Stored data entries:
/-- The three fields of CFG do not overlap (10_state.md R34). -/
theorem cfgWord_toNat (P : Params) : (cfgWord P).toNat = 2 ^ 16 * P.bufSize + (2 ^ 8 * P.l32 + P.l64) := by
  have hl64 := Params.l64_lt P
  have hl32 := Params.l32_lt P
  have hbuf := Params.bufSize_le P
  have hlow : P.l64 ||| 2 ^ 8 * P.l32 = 2 ^ 8 * P.l32 + P.l64 := by
    rw [Nat.or_comm]
    exact (Nat.two_pow_add_eq_or_of_lt hl64 _).symm
  have hall : (2 ^ 8 * P.l32 + P.l64) ||| 2 ^ 16 * P.bufSize = 2 ^ 16 * P.bufSize + (2 ^ 8 * P.l32 + P.l64) := by
    rw [Nat.or_comm]
    exact (Nat.two_pow_add_eq_or_of_lt (by omega) _).symm
  have hfield : ∀ n k, 2 ^ k * n < 2 ^ 64 → (BitVec.ofNat 64 n <<< k).toNat = 2 ^ k * n := fun n k hn => by
    have hn' : n < 2 ^ 64 := lt_of_le_of_lt (Nat.le_mul_of_pos_left n (Nat.two_pow_pos k)) hn
    rw [BitVec.toNat_shiftLeft, BitVec.toNat_ofNat, Nat.mod_eq_of_lt hn', Nat.shiftLeft_eq, Nat.mul_comm,
      Nat.mod_eq_of_lt hn]
  rw [cfgWord, BitVec.toNat_or, BitVec.toNat_or, BitVec.toNat_ofNat, Nat.mod_eq_of_lt (by omega), hfield _ _ (by omega),
    hfield _ _ (by omega), hlow, hall]

theorem cfgWord_fields (P : Params) :
    ((cfgWord P).extractLsb' 0 8).toNat = P.l64 ∧ ((cfgWord P).extractLsb' 8 8).toNat = P.l32 ∧
      ((cfgWord P).extractLsb' 16 32).toNat = P.bufSize ∧ ((cfgWord P).extractLsb' 48 16).toNat = 0 := by
  have hl64 := Params.l64_lt P
  have hl32 := Params.l32_lt P
  have hbuf := Params.bufSize_le P
  simp only [BitVec.extractLsb'_toNat, Nat.shiftRight_eq_div_pow, cfgWord_toNat]
  omega

/-- Settles O12: ID is a constant, and CFG depends on the parameters alone, which no step changes. -/
theorem idAndCfgAreConstants : Obligations.IdAndCfgAreConstants := by
  intro s
  obtain ⟨hl64, hl32, hbuf, hzero⟩ := cfgWord_fields s.params
  refine ⟨hostRead_id s, hostWrite_id s, hostRead_cfg s, hostWrite_cfg s, hl64, hl32, hbuf,
    BitVec.eq_of_toNat_eq hzero, fun href => ?_, fun t h => ⟨rfl, ?_⟩⟩
  · have hparams : s.params = Params.ref := congrArg Variant.params href
    rw [State.readReg, hparams]
    rfl
  · exact congrArg (cfgWord ∘ Variant.params) (step_variant h)

/-! ### CTRL -/

theorem Control.ctrlWord_eq (c : Control) : c.ctrlWord = (BitVec.ofBool c.ie).setWidth 64 :=
  BitVec.shiftLeft_zero _

/-- Settles O13, with no case on BUSY: CTRL is in no write set and is no operand register. -/
theorem ctrlHoldsOnlyTheInterruptEnable : Obligations.CtrlHoldsOnlyTheInterruptEnable :=
  ⟨rfl, fun s v => ⟨hostWrite_ctrl s v, s.ctl.ctrlWord_eq ▸ hostRead_ctrl s, rfl⟩⟩

/-! ### STATUS -/

/-- A flag shifted to its place is set there and nowhere else. -/
theorem flagAt_getLsbD (b : Bool) (i j : Nat) (hj : j < 64) : (flagAt b i).getLsbD j = (b && decide (j = i)) := by
  simp only [flagAt, BitVec.getLsbD_shiftLeft, BitVec.getLsbD_setWidth, BitVec.getLsbD_ofBool]
  by_cases hji : j = i
  · simp [hji, hji ▸ hj]
  · by_cases hlt : j < i
    · simp [hlt, hji]
    · simp [hji, show ¬j - i = 0 by omega]

/-- STATUS bit by bit (10_state.md R36). -/
theorem Control.statusWord_getLsbD (c : Control) (j : Nat) (hj : j < 64) :
    c.statusWord.getLsbD j =
      (c.busy && decide (j = 0) || c.done && decide (j = 1) || c.err && decide (j = 2) || c.ovr && decide (j = 3) ||
        c.seeded && decide (j = 4) || !decide (j < 8) && c.errcode.getLsbD (j - 8)) := by
  simp only [Control.statusWord, BitVec.getLsbD_or, flagAt_getLsbD _ _ _ hj, BitVec.getLsbD_shiftLeft,
    BitVec.getLsbD_setWidth, decide_eq_true hj, decide_eq_true (show j - 8 < 64 by omega), Bool.true_and]

theorem Control.statusWord_flags (c : Control) :
    c.statusWord.getLsbD 0 = c.busy ∧ c.statusWord.getLsbD 1 = c.done ∧ c.statusWord.getLsbD 2 = c.err ∧
      c.statusWord.getLsbD 3 = c.ovr ∧ c.statusWord.getLsbD 4 = c.seeded := by
  refine ⟨?_, ?_, ?_, ?_, ?_⟩ <;> rw [c.statusWord_getLsbD _ (by decide)] <;> simp

/-- From bit 5 on STATUS holds ERRCODE at bit 8 and nothing else. -/
theorem Control.statusWord_getLsbD_high (c : Control) {j : Nat} (h : 5 ≤ j) (hj : j < 64) :
    c.statusWord.getLsbD j = (!decide (j < 8) && c.errcode.getLsbD (j - 8)) := by
  rw [c.statusWord_getLsbD j hj, decide_eq_false (show j ≠ 0 by omega), decide_eq_false (show j ≠ 1 by omega),
    decide_eq_false (show j ≠ 2 by omega), decide_eq_false (show j ≠ 3 by omega), decide_eq_false (show j ≠ 4 by omega)]
  simp

theorem Control.statusWord_fields (c : Control) :
    c.statusWord.extractLsb' 5 3 = 0 ∧ c.statusWord.extractLsb' 8 8 = c.errcode ∧
      c.statusWord.extractLsb' 16 48 = 0 := by
  refine ⟨?_, ?_, ?_⟩ <;> apply BitVec.eq_of_getLsbD_eq <;> intro i hi <;>
    rw [BitVec.getLsbD_extractLsb', decide_eq_true hi, c.statusWord_getLsbD_high (by omega) (by omega)]
  · simp [show 5 + i < 8 by omega]
  · simp
  · simp [BitVec.getLsbD_of_ge c.errcode (16 + i - 8) (by omega)]

/-- Settles O14: the read bit by bit, the write through `Control.writeStatus`. -/
theorem statusReadsItsFieldsAndClearsByWritingOne : Obligations.StatusReadsItsFieldsAndClearsByWritingOne := by
  refine ⟨rfl, fun s => ?_, fun s v => ⟨_, hostWrite_status s v, rfl, rfl, rfl, rfl, rfl⟩⟩
  obtain ⟨hbusy, hdone, herr, hovr, hseeded⟩ := s.ctl.statusWord_flags
  exact ⟨_, hostRead_status s, hbusy, hdone, herr, hovr, hseeded, s.ctl.statusWord_fields⟩

/-! ### The reserved offsets -/

theorem RegName.offset_le (r : RegName) : r.offset ≤ 0xA0 := by cases r <;> decide

theorem RegName.ofOffset_eq_none {o : Nat} (h : 0xA8 ≤ o) : RegName.ofOffset o = none := by
  cases hr : RegName.ofOffset o with
  | none => rfl
  | some r =>
    have hoffset := RegName.offset_of_ofOffset hr
    have hle := r.offset_le
    omega

/-- The register map has no gap below the reserved offsets (10_state.md R56). -/
theorem RegName.exists_offset_eq {o : Nat} (h : o < 0xA8) (ho : o % 8 = 0) : ∃ r : RegName, r.offset = o := by
  have hnamed : ∀ k : Fin 21, (RegName.ofOffset (8 * k.val)).isSome = true := by decide
  have hsome := hnamed ⟨o / 8, by omega⟩
  rw [show 8 * (o / 8) = o by omega] at hsome
  obtain ⟨r, hr⟩ := Option.isSome_iff_exists.mp hsome
  exact ⟨r, (RegName.offset_of_ofOffset hr).symm⟩

theorem target_reserved (P : Params) {o : Nat} (hlow : 0xA8 ≤ o) (hhigh : o ≤ 0xF8) (ho : o % 8 = 0) :
    target P o 8 = some (.register none) := by
  rw [target, if_pos (by omega), if_pos ⟨rfl, ho⟩, RegName.ofOffset_eq_none hlow]

/-- Settles O16: the register map is dense below 0xA8 and empty from there on. -/
theorem reservedOffsetsReadZeroAndIgnoreWrites : Obligations.ReservedOffsetsReadZeroAndIgnoreWrites := by
  refine ⟨fun o _ ho => ⟨?_, fun hlt => RegName.exists_offset_eq hlt ho⟩, fun s o v hlow hhigh ho => ⟨?_, ?_⟩⟩
  · rintro ⟨r, rfl⟩
    exact Nat.lt_of_le_of_lt r.offset_le (by decide)
  · simp only [hostRead, target_reserved s.params hlow hhigh ho, State.hostReadReg]
  · simp only [hostWrite, target_reserved s.params hlow hhigh ho, State.hostWriteReg]

/-! ### The operand registers -/

/-- An operand register reads back what was written; BT_LEN keeps the low 32 bits (10_state.md R54). -/
theorem State.readReg_writeReg_same (s : State) {r : RegName} (v : Word64) (hr : r.isOperand = true) :
    (s.writeReg r v).readReg r = if r = .btLen then v &&& 0xFFFFFFFF else v := by
  cases r
  case btLen =>
    have hlow : v.toNat % 2 ^ 32 % 2 ^ 64 = v.toNat &&& (2 ^ 32 - 1) := by
      rw [Nat.and_two_pow_sub_one_eq_mod]
      omega
    change (v.setWidth 32).setWidth 64 = v &&& 0xFFFFFFFF
    apply BitVec.eq_of_toNat_eq
    rw [BitVec.toNat_setWidth, BitVec.toNat_setWidth]
    exact hlow
  case id | cfg | ctrl | status | cmd | prngOut | prngX | prngY | prngAcc | prngCtr => cases hr
  all_goals rfl

theorem State.readReg_writeReg_other (s : State) {r q : RegName} (v : Word64) (hr : r.isOperand = true) (hq : q ≠ r) :
    (s.writeReg r v).readReg q = s.readReg q := by
  cases r
  case id | cfg | ctrl | status | cmd | prngOut | prngX | prngY | prngAcc | prngCtr => cases hr
  all_goals cases q <;> simp [State.writeReg, State.readReg] at hq ⊢

/-- A write of an operand register changes the operand and result registers alone. -/
theorem State.writeReg_operand_frame (s : State) {r : RegName} (v : Word64) (hr : r.isOperand = true) :
    s.writeReg r v = { s with regs := (s.writeReg r v).regs } := by
  cases r
  case id | cfg | ctrl | status | cmd | prngOut | prngX | prngY | prngAcc | prngCtr => cases hr
  all_goals rfl

/-- Settles O18, through the read after a write of the same register and of another one. -/
theorem operandRegistersStoreWhatIsWritten : Obligations.OperandRegistersStoreWhatIsWritten := by
  intro s r v hr hbusy
  have hframe := s.writeReg_operand_frame v hr
  have hidle : (s.writeReg r v).ctl.busy = false := by rw [hframe]; exact hbusy
  refine ⟨_, hostWrite_of_admitted v (by simp [hbusy]), ?_, fun q hq => s.readReg_writeReg_other v hr hq, hframe⟩
  rw [hostRead_of_idle hidle, s.readReg_writeReg_same v hr]

/-! ### The interrupt line -/

/-- The line after a completion, failed or not, is IE (60_exceptions.md R276). -/
theorem Control.irq_finish (c : Control) : c.finish.irq = c.ie := Bool.and_true _

theorem exec_irq {i : Instr} {s t : State} (h : exec i s = .next t) : t.ctl.irq = s.ctl.ie := by
  rcases exec_next h with ⟨s1, hsucc, rfl⟩ | ⟨e, -, rfl⟩
  · rw [State.finish_ctl, Control.irq_finish, hsucc.ctl]
    split <;> rfl
  · exact Control.irq_finish _

/-- The next state of an outcome that is known to be one. -/
theorem next_eq_of_eq {s t : State} {o : Host.Outcome State Fault Refusal} (ho : o = .next s) (h : o = .next t) :
    t = s := Host.Outcome.next.inj (h.symm.trans ho)

/-- Settles O23, one clause per event of R276. -/
theorem irqFollowsEnableAndDone : Obligations.IrqFollowsEnableAndDone := by
  refine ⟨rfl, fun s => Bool.and_eq_true_iff, fun s t v h hv => ?status, fun s t v h hv => ?ctrl,
    fun s t v h => ⟨fun hidle => ?accepted, fun hbusy => ?dropped⟩, fun i s t h => exec_irq h⟩
  case status =>
    rw [next_eq_of_eq (hostWrite_status s v) h]
    simp [Control.irq, hv]
  case ctrl =>
    rw [next_eq_of_eq (hostWrite_ctrl s v) h]
    exact Bool.and_eq_false_iff.mpr (.inl hv)
  case accepted =>
    rw [next_eq_of_eq (hostWrite_cmd s v) h, s.ctl.writeCmd_idle v hidle]
    simp [Control.irq]
  case dropped =>
    rw [next_eq_of_eq (hostWrite_cmd s v) h, s.ctl.writeCmd_busy v hbusy]
    rfl

end Sys2Proof.Machine
end

section
/-! The host's turn operation by operation (10_state.md R31, R32; 30_encoding.md R121, R122), and which steps change BUSY,
OVR, SEEDED and the PRNG words (10_state.md R37, R40, R41, R47, R48). -/

namespace Sys2Proof.Machine

/-! ### The host's turn -/

section HostTurn
variable {s : State} {o n : Nat} {v : Word64}

/-- No host write changes the host agent itself. -/
theorem hostWrite_host {t : State} (h : hostWrite s o n v = .next t) : t.host = s.host := by
  rcases hostWrite_next h with rfl | ⟨r, -, -, -, rfl⟩ | ⟨a, -, -, rfl⟩
  · rfl
  · exact s.writeReg_host r v
  · rfl

theorem hostRead_host {t : State} (h : hostRead s o n = .next (t, v)) : t.host = s.host := by
  rcases hostRead_next h with rfl | rfl <;> rfl

theorem hostStep_access {a : BusAccess} (h : s.host.program[s.host.pc]? = some (.access a)) :
    hostStep s = accessStep s a := by
  simp only [hostStep, h]

theorem hostStep_wait (h : s.host.program[s.host.pc]? = some .wait) : hostStep s = waitStep s := by
  simp only [hostStep, h]

theorem hostStep_done (h : s.host.program[s.host.pc]? = none) : hostStep s = .next s := by
  simp only [hostStep, h]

== Problem statement ==
Using the data above, reproduce exactly the lines from the line that contains "step changes. -/" through the line that contains "refine ⟨hostRead_id s, hostWrite_id", including both.

== Solution ==
/-- Settles O12: ID is a constant, and CFG depends on the parameters alone, which no step changes. -/
theorem idAndCfgAreConstants : Obligations.IdAndCfgAreConstants := by
  intro s
  obtain ⟨hl64, hl32, hbuf, hzero⟩ := cfgWord_fields s.params
  refine ⟨hostRead_id s, hostWrite_id s, hostRead_cfg s, hostWrite_cfg s, hl64, hl32, hbuf,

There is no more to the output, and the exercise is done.